Berita
Kapan Jakarta Bebas Macet?
Akibat salah dan telat kelola sejak awal, masalah transportasi di Jakarta kian menumpuk. Macet di jalanan menjadi pemandangan tiap hari, menguras energi dan emosi. Membicarakan hal ini, Tempobekerjasama dengan Kementerian Perhubungan Republik Indonesia menggelar Diskusi Kebijakan di Sektor Transportasi Ibukota di Menteng, Jakarta, Senin (21/12).
Menurut Sutanto Suhodo, Deputi Gubernur DKI Bidang Industri Perdagangan dan Transportasi, ada beberapa penyebab sulitnya mengurai masalah transportasi di Jakarta.

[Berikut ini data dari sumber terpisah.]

theorem startTransmission_part {f : PartFrame} {rest : List PartFrame} (queue : (portOf s p).partQueue = f :: rest)
    (turn : (portOf s p).relayQueue = [] ∨ (portOf s p).nextPreference = .part) :
    startTransmission p s = { setPort s p { portOf s p with
        partQueue := rest, transmitting := some (wireBytes s.nodeAddress f), nextPreference := .relay } with
      management := { s.management with softReset :=
        if p = .trunk ∧ isSoftResetReply f = true ∧ s.management.softReset = .replyPending then .replySending
        else s.management.softReset } } := by
  simp only [startTransmission, up, idle, and_self, if_true, nextQueue_part queue turn, queue, noteReplySending,
    setPort_management]
  split
  · rfl
  · cases p <;> rfl

end Transmission

theorem endTransmission_eq (p : Port) (s : State) :
    endTransmission p s = { setPort s p { portOf s p with transmitting := none } with
      management := { s.management with softReset :=
        if p = .trunk ∧ s.management.softReset = .replySending then .due else s.management.softReset } } := by
  unfold endTransmission
  simp only [setPort_management]
  split
  · rfl
  · cases p <;> rfl

/-- Settles O7: by whether the frame is good and there is a place, and by the queue that is sent from. -/
theorem receptionAndEgress : Obligations.ReceptionAndEgress := by
  unfold Obligations.ReceptionAndEgress
  refine ⟨fun p f s high => ⟨fun good whole long => ⟨fun room => ?_, fun full => ?_⟩, fun bad => ?_⟩,
    fun p s high => ⟨fun still => ?_, fun up idle => ⟨fun f rest queue turn => ?_, fun f rest queue turn => ?_⟩,
      fun idle => ?_, fun busy => ?_⟩⟩
  · exact (event_taken _ high).trans (congrArg _ (receiveFrame_room (receivable_iff.2 ⟨good, whole, long⟩) room))
  · exact (event_taken _ high).trans (congrArg _ (receiveFrame_full (receivable_iff.2 ⟨good, whole, long⟩) full))
  · refine (event_taken _ high).trans (congrArg _ (receiveFrame_discarded (Bool.eq_false_iff.2 fun good => ?_)))
    obtain ⟨check, whole, long⟩ := receivable_iff.1 good
    rcases bad with h | h | h
    · rw [check] at h; cases h
    · rw [whole] at h; cases h
    · omega
  · exact (event_taken _ high).trans (congrArg _ (startTransmission_still still))
  · exact (event_taken _ high).trans (congrArg _ (startTransmission_relay up idle queue turn))
  · exact (event_taken _ high).trans (congrArg _ (startTransmission_part up idle queue turn))
  · show event _ s = _
    rw [event_taken _ high, idle]
    rfl
  · show event _ s = _
    rw [event_taken _ high, if_pos busy, endTransmission_eq]

/-! ## The Classifier takes a frame -/

theorem exec_classify_of_head {s : State} {p : Port} {f : Frame} {rest : List Frame} (head : classifierHead s p f rest) :
    exec (.classifyFrame p) s = .next (sortFrame p f (withReceiveBuffer s p rest)) := by
  obtain ⟨high, free, buffer⟩ := head
  show event _ s = _
  rw [event_taken _ high]
  unfold classify
  simp only []
  split
  · next held => rw [free] at held; cases held
  · split
    · next empty => rw [buffer] at empty; cases empty
    · next found =>
      rw [buffer] at found
      cases found
      rfl

theorem relayTo_room {out : Port} {f : Frame} {s : State} (room : (portOf s out).relayQueue.length < 128) :
    relayTo out f s = setPort s out { portOf s out with relayQueue := (portOf s out).relayQueue ++ [f] } := by
  simp only [relayTo, Config.relayPlaces, room, if_true]

theorem relayTo_full {out : Port} {f : Frame} {s : State} (full : 128 ≤ (portOf s out).relayQueue.length) :
    relayTo out f s = flagged s [.relayDrop] := by
  simp only [relayTo, Config.relayPlaces, Nat.not_lt.2 full, if_false, flagged_one]

theorem portOf_withReceiveBuffer_other (s : State) (p : Port) (fs : List Frame) :
    portOf (withReceiveBuffer s p fs) (otherPort p) = portOf s (otherPort p) := by
  cases p <;> rfl

theorem allOnes_eq : BitVec.allOnes 16 = 0xFFFF := rfl

theorem sortFrame_foreign {p : Port} {f : Frame} (s : State) (foreign : examine f = .foreign) :
    sortFrame p f s = relayTo (otherPort p) f s := by
  simp only [sortFrame, foreign]

theorem sortFrame_malformed {p : Port} {f : Frame} (s : State) (malformed : examine f = .malformed) :
    sortFrame p f s = flagged s [.badMessage] := by
  simp only [sortFrame, malformed, flagged_one]

/-- R162: a frame to the broadcast address, or from an address that is none of a node's. -/
theorem sortFrame_unaddressed {p : Port} {f : Frame} {dst src : Addr} {k : Kind} {body : List Byte} (s : State)
    (found : examine f = .queueNet dst src k body) (unaddressed : dst = 0xFFFF ∨ src = 0 ∨ src = 0xFFFF) :
    sortFrame p f s = relayTo (otherPort p) f s := by
  simp only [sortFrame, found, allOnes_eq, if_pos unaddressed]

theorem sortFrame_sortable {p : Port} {f : Frame} {dst src : Addr} {k : Kind} {body : List Byte} (s : State)
    (found : sortable f dst src k body) : sortFrame p f s = match p with
      | .field => sortField f dst src k body s
      | .trunk => sortTrunk f dst src k body s := by
  obtain ⟨examined, toOne, fromSome, fromOne⟩ := found
  have addressed : ¬(dst = BitVec.allOnes 16 ∨ src = 0 ∨ src = BitVec.allOnes 16) := by
    rintro (h | h | h)
    · exact toOne h
    · exact fromSome h
    · exact fromOne h
  simp only [sortFrame, examined, if_neg addressed] <;> cases p <;> rfl
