theorem setWidth_ofNat_32_64 {n : Nat} (hn : n < 2 ^ 32) : (BitVec.ofNat 32 n).setWidth 64 = BitVec.ofNat 64 n := by
  apply BitVec.eq_of_toNat_eq
  rw [BitVec.toNat_setWidth, BitVec.toNat_ofNat, BitVec.toNat_ofNat, Nat.mod_eq_of_lt hn]

/-- `EG.RDUE` from a legal reader (R74). -/
theorem exec_egRdue_legal {s : State} (hs : s.eg.Legal) :
    exec .egRdue s = .next ((s.withEg (s.eg.atPos s.eg.ueRest)).respond
      (if s.eg.ueKind = .none then .success (BitVec.ofNat 64 s.eg.ueValue) else .failure s.eg.ueKind)) := by
  rw [exec_egRdue, ← Attempt.map_id (egDecodeUe s.eg), finishEg_map_egDecodeUe hs]
  by_cases h : s.eg.ueKind = .none
  · have := EgReader.ueValue_le (EgReader.zeros_lt_of_ueKind h)
    rw [if_pos h, if_pos h, id_eq, setWidth_ofNat_32_64 (by omega)]
  · rw [if_neg h, if_neg h]

/-- Settles O19: the four cases are those of the kind and the resting place of the closed form. -/
theorem egRdueHasFourOutcomes : Obligations.EgRdueHasFourOutcomes := by
  refine ⟨by decide, fun s hs => ?_⟩
  have hexec := exec_egRdue_legal hs
  have hpos : s.eg.pos ≤ 8 * s.eg.len := hs.2
  have hle : s.eg.zeros ≤ min 32 (8 * s.eg.len - s.eg.pos) := s.eg.zeros_le
  refine ⟨hle.trans (by omega), by change s.eg.pos + s.eg.zeros ≤ _; omega, fun hz => ?_, fun hz hend => ?_,
    fun hz hlt => ?_, fun hz _ hend => ?_, fun hz hend => ⟨EgReader.ueValue_le (r := s.eg) hz, ?_⟩⟩
  · change s.eg.zeros = 32 at hz
    rw [hexec, EgReader.ueKind_malformed hz, EgReader.ueRest_malformed hz]
    rfl
  · change s.eg.zeros < 32 at hz
    change s.eg.pos + s.eg.zeros = 8 * s.eg.len at hend
    rw [hexec, EgReader.ueKind_exhausted hz (by omega), EgReader.ueRest_exhausted hz (by omega)]
    rfl
  · change s.eg.zeros < 32 at hz
    change s.eg.pos + s.eg.zeros < 8 * s.eg.len at hlt
    have hone : payloadBit s.eg.buf s.eg.len (s.eg.pos + s.eg.zeros) = true :=
      zeroRun_stop _ _ _ _ (show s.eg.zeros < min 32 (8 * s.eg.len - s.eg.pos) by omega)
    exact (hs.1.streamBit hlt).trans (congrArg some hone)
  · change s.eg.zeros < 32 at hz
    rw [hexec, EgReader.ueKind_exhausted hz hend, EgReader.ueRest_exhausted hz hend]
    rfl
  · change s.eg.zeros < 32 at hz
    rw [hexec, EgReader.ueKind_none hz hend, EgReader.ueRest_none hz hend]
    rfl

/-- The value `EG.RDSE` answers for the unsigned value `n`, in the 64 bits of the response (R76). -/
theorem setWidth_ofInt_seOfUe {n : Nat} (hn : n < 2 ^ 32) :
    (BitVec.ofInt 32 (seOfUe (BitVec.ofNat 32 n).toNat)).setWidth 64 =
      BitVec.ofNat 64 (if n = 0 then 0 else if n % 2 = 1 then (n + 1) / 2 else 2 ^ 32 - n / 2) := by
  have hmap := toNat_ofInt_seOfUe (BitVec.ofNat 32 n)
  have hnat : (BitVec.ofNat 32 n).toNat = n := by rw [BitVec.toNat_ofNat, Nat.mod_eq_of_lt hn]
  rw [← BitVec.ofNat_toNat, hmap, hnat]

/-- `EG.RDSE` from a legal reader: the unsigned code with its value mapped (R76). -/
theorem exec_egRdse_legal {s : State} (hs : s.eg.Legal) (h : s.eg.ueKind = .none) :
    exec .egRdse s = .next ((s.withEg (s.eg.atPos s.eg.ueRest)).respond (.success (BitVec.ofNat 64
      (if s.eg.ueValue = 0 then 0 else if s.eg.ueValue % 2 = 1 then (s.eg.ueValue + 1) / 2
        else 2 ^ 32 - s.eg.ueValue / 2)))) := by
  have := EgReader.ueValue_le (EgReader.zeros_lt_of_ueKind h)
  rw [exec_egRdse, finishEg_map_egDecodeUe hs, if_pos h, setWidth_ofInt_seOfUe (by omega)]

/-- Settles O20: a failure is that of the unsigned code; a success maps its value by the three cases of R76. -/
theorem egRdseMapsTheUnsignedCode : Obligations.EgRdseMapsTheUnsignedCode := by
  refine ⟨by decide, fun s hs => ⟨fun h => ?_, fun h h0 => ?_, fun h hodd => ?_, fun h h0 heven => ?_⟩⟩
  · rw [exec_egRdse, finishEg_map_egDecodeUe hs, if_neg h]
    rfl
  · rw [exec_egRdse_legal hs h, if_pos h0]
    rfl
  · have h0 : s.eg.ueValue ≠ 0 := fun h0 => by
      rw [h0] at hodd
      cases hodd
    rw [exec_egRdse_legal hs h, if_neg h0, if_pos hodd]
    rfl
  · rw [exec_egRdse_legal hs h, if_neg h0, if_neg (by omega)]
    rfl

/-- `EG.SKUE` from a legal reader (R77). -/
theorem exec_egSkue_legal {s : State} (hs : s.eg.Legal) :
    exec .egSkue s = .next ((s.withEg (s.eg.atPos s.eg.ueRest)).respond
      ⟨s.eg.ueKind == .none, s.eg.ueKind, 0, 0⟩) := by
  rw [exec_egSkue, finishEg_map_egDecodeUe hs]
  cases s.eg.ueKind <;> rfl

/-- `EG.SKSE` discards the mapped value, and `EG.SKUE` the value itself (R78). -/
theorem exec_egSkse_eq_egSkue (s : State) : exec .egSkse s = exec .egSkue s := by
  rw [exec_eg rfl, exec_eg rfl, egSteps, egSteps, egDecodeSe_eq]
  cases egDecodeUe s.eg <;> rfl

/-- Settles O21: the kind decides between the success and the failure, and the value is discarded. -/
theorem egSkueSkipsTheUnsignedCode : Obligations.EgSkueSkipsTheUnsignedCode :=
  ⟨by decide, fun _ hs => exec_egSkue_legal hs⟩

/-- Settles O22: the two skips take the same steps and discard what they give. -/
theorem egSkseSkipsTheSignedCode : Obligations.EgSkseSkipsTheSignedCode :=
  ⟨by decide, fun s => ⟨fun hs => (exec_egSkse_eq_egSkue s).trans (exec_egSkue_legal hs), exec_egSkse_eq_egSkue s⟩⟩

/-! ### The value and its length -/

/-- Settles O23: the three ways the decoder ends in any state. -/
theorem egRdueValueMatchesItsLength : Obligations.EgRdueValueMatchesItsLength := by
  intro s t h
  rw [exec_egRdue] at h
  rcases egDecodeUe_cases s.eg with ⟨lz, n, hlz, hn, hd⟩ | hd | ⟨m, -, hend, hd⟩ | hd
  all_goals
    rw [hd] at h
    cases h
  · have hle := ueSum_lt hlz hn
    have hlt : 2 ^ lz - 1 + n < 2 ^ 32 := by omega
    have hvalue : (Response.success ((BitVec.ofNat 32 (2 ^ lz - 1 + n)).setWidth 64)).value.toNat = 2 ^ lz - 1 + n := by
      rw [setWidth_ofNat_32_64 hlt]
      exact Nat.mod_eq_of_lt (by omega)
    refine .inl ⟨lz, _, by omega, rfl, rfl, rfl, by omega, ?_⟩
    rw [hvalue, pow_succ]
    omega
  · exact .inr (.inl ⟨_, rfl, rfl, rfl⟩)
  · exact .inr (.inr ⟨_, rfl, rfl, hend⟩)

/-! ### Codes written out -/

theorem EgReader.Spells.head {r : EgReader} {b : Bool} {bits : List Bool} (h : r.Spells (b :: bits)) :
    streamBit r.buf r.len r.pos = some b := h 0 (by simp)

theorem EgReader.Spells.tail {r : EgReader} {b : Bool} {bits : List Bool} (h : r.Spells (b :: bits)) :
    (r.atPos (r.pos + 1)).Spells bits := fun k hk => by
  have hk' := h (k + 1) (by simpa using hk)
  rwa [show r.pos + (k + 1) = r.pos + 1 + k by omega, List.getElem?_cons_succ] at hk'
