-- ==== Sys2Proof/Machine/Ops.lean ====
section
/-! DEFINITION. The operations the meanings share: reading and storing a register through the port, recording an error
(`raise`, the block's only reaction to one: it has no traps, spec/60_exceptions.md R150, R156), the start every defined
command makes, and reset (spec/70_reset_and_hazards.md R180). -/

namespace Sys2Proof.Machine

/-- `reg[NAME] <- v` for the registers the host may write (RW in R20); on any other register it changes nothing (R53). -/
def State.setReg (s : State) (r : Reg) (v : Byte) : State :=
  match r with
  | .fb i => { s with fb := s.fb.set i v }
  | .txCyc => { s with tx := { s.tx with cycle := v } }
  | .txType => { s with tx := { s.tx with messageType := v } }
  | .txId => { s with tx := { s.tx with peripheralId := v } }
  | .txPlen => { s with txPlen := v }
  | .txPay j => { s with tx := { s.tx with payload := s.tx.payload.set j v } }
  | .accIn => { s with accIn := v }
  | .rssiLo => { s with rssiLo := v }
  | .rssiHi => { s with rssiHi := v }
  | .cmd => s
  | .status => s
  | .cyc => s
  | .seqOut => s
  | .rxCyc => s
  | .rxType => s
  | .rxId => s
  | .rxPay _ => s
  | .rxpRes => s
  | .rptId => s
  | .rptRssi => s
  | .rptLen => s
  | .rptText _ => s
  | .rptAux _ => s
  | .rptDecl => s

/-- `MemRead(a, 1)`: what a read of address `a` returns (R100). CMD and the reserved addresses return 0x00 (R52, R53). -/
def State.portRead (s : State) (a : Byte) : Byte :=
  match Reg.ofAddr a with
  | none => 0x00#8
  | some r =>
    match r.kind with
    | .rw => s.reg r
    | .ro => s.reg r
    | .wo => 0x00#8

/-- `raise E`: the STATUS bit E is set and the command ends with no further effect (R9, R152). -/
def State.raise (s : State) (f : Flag) : State := s.setFlag f true

/-- What every command with a defined value does first: STATUS.ILL_CMD <- 0 (R104). -/
def State.beginCommand (s : State) : State := s.setFlag .illCmd false

/-- The block's one reset (R180): every register takes its reset value at once. The parameters are build-time (R183) and
what the host does afterwards is the host's, so both stay (DESIGN CHOICE, safe: notes/assumptions/7). -/
def State.afterReset (s : State) : State := { State.resetWith s.params with port := s.port }

end Sys2Proof.Machine
end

“Kita belum mampu kendalikan jumlah penduduk. Jakarta ini kan perputaran ekonominya paling besar. Jadi orang berkumpul di Jakarta, ada gula pasti ada semut,” terang Sutanto.
“Nah mereka kan pasti beraktivitas. Butuh transportasi. Di sinilah demand tinggi tapi supply kurang. Lebih dari 90% alat transportasi itu butuh jalan. Jadilah macet,” tambah Sutanto.
Sekretaris Jenderal Masyarakat Transportasi Indonesia, S. Ipoeng Poernomo menyebutkan masalah transportasi publik di Jakarta ini memang kelebihan beban.
“Tiap hari di Jakarta itu ada 25 juta orang yang melakukan perjalanan. Di Jakarta itu ada 3 juta mobil, ditambah tamu dari luar Jakarta itu ada 600.000 dari Bodetabek,” terang Ipoeng.
“Makanya tak heran, kecepatan rata-rata kendaraan di Jakarta itu hanya 4 km/jam. Kalau di Fatmawati malah hanya 4 ruko per jam,” canda Ipoeng.
Menurut Ipoeng salah satu penyebab kemacetan ini adalah hanya ada satu infrastruktur jalanan. Idealnya jalan harus elevated, agar tidak menumpuk.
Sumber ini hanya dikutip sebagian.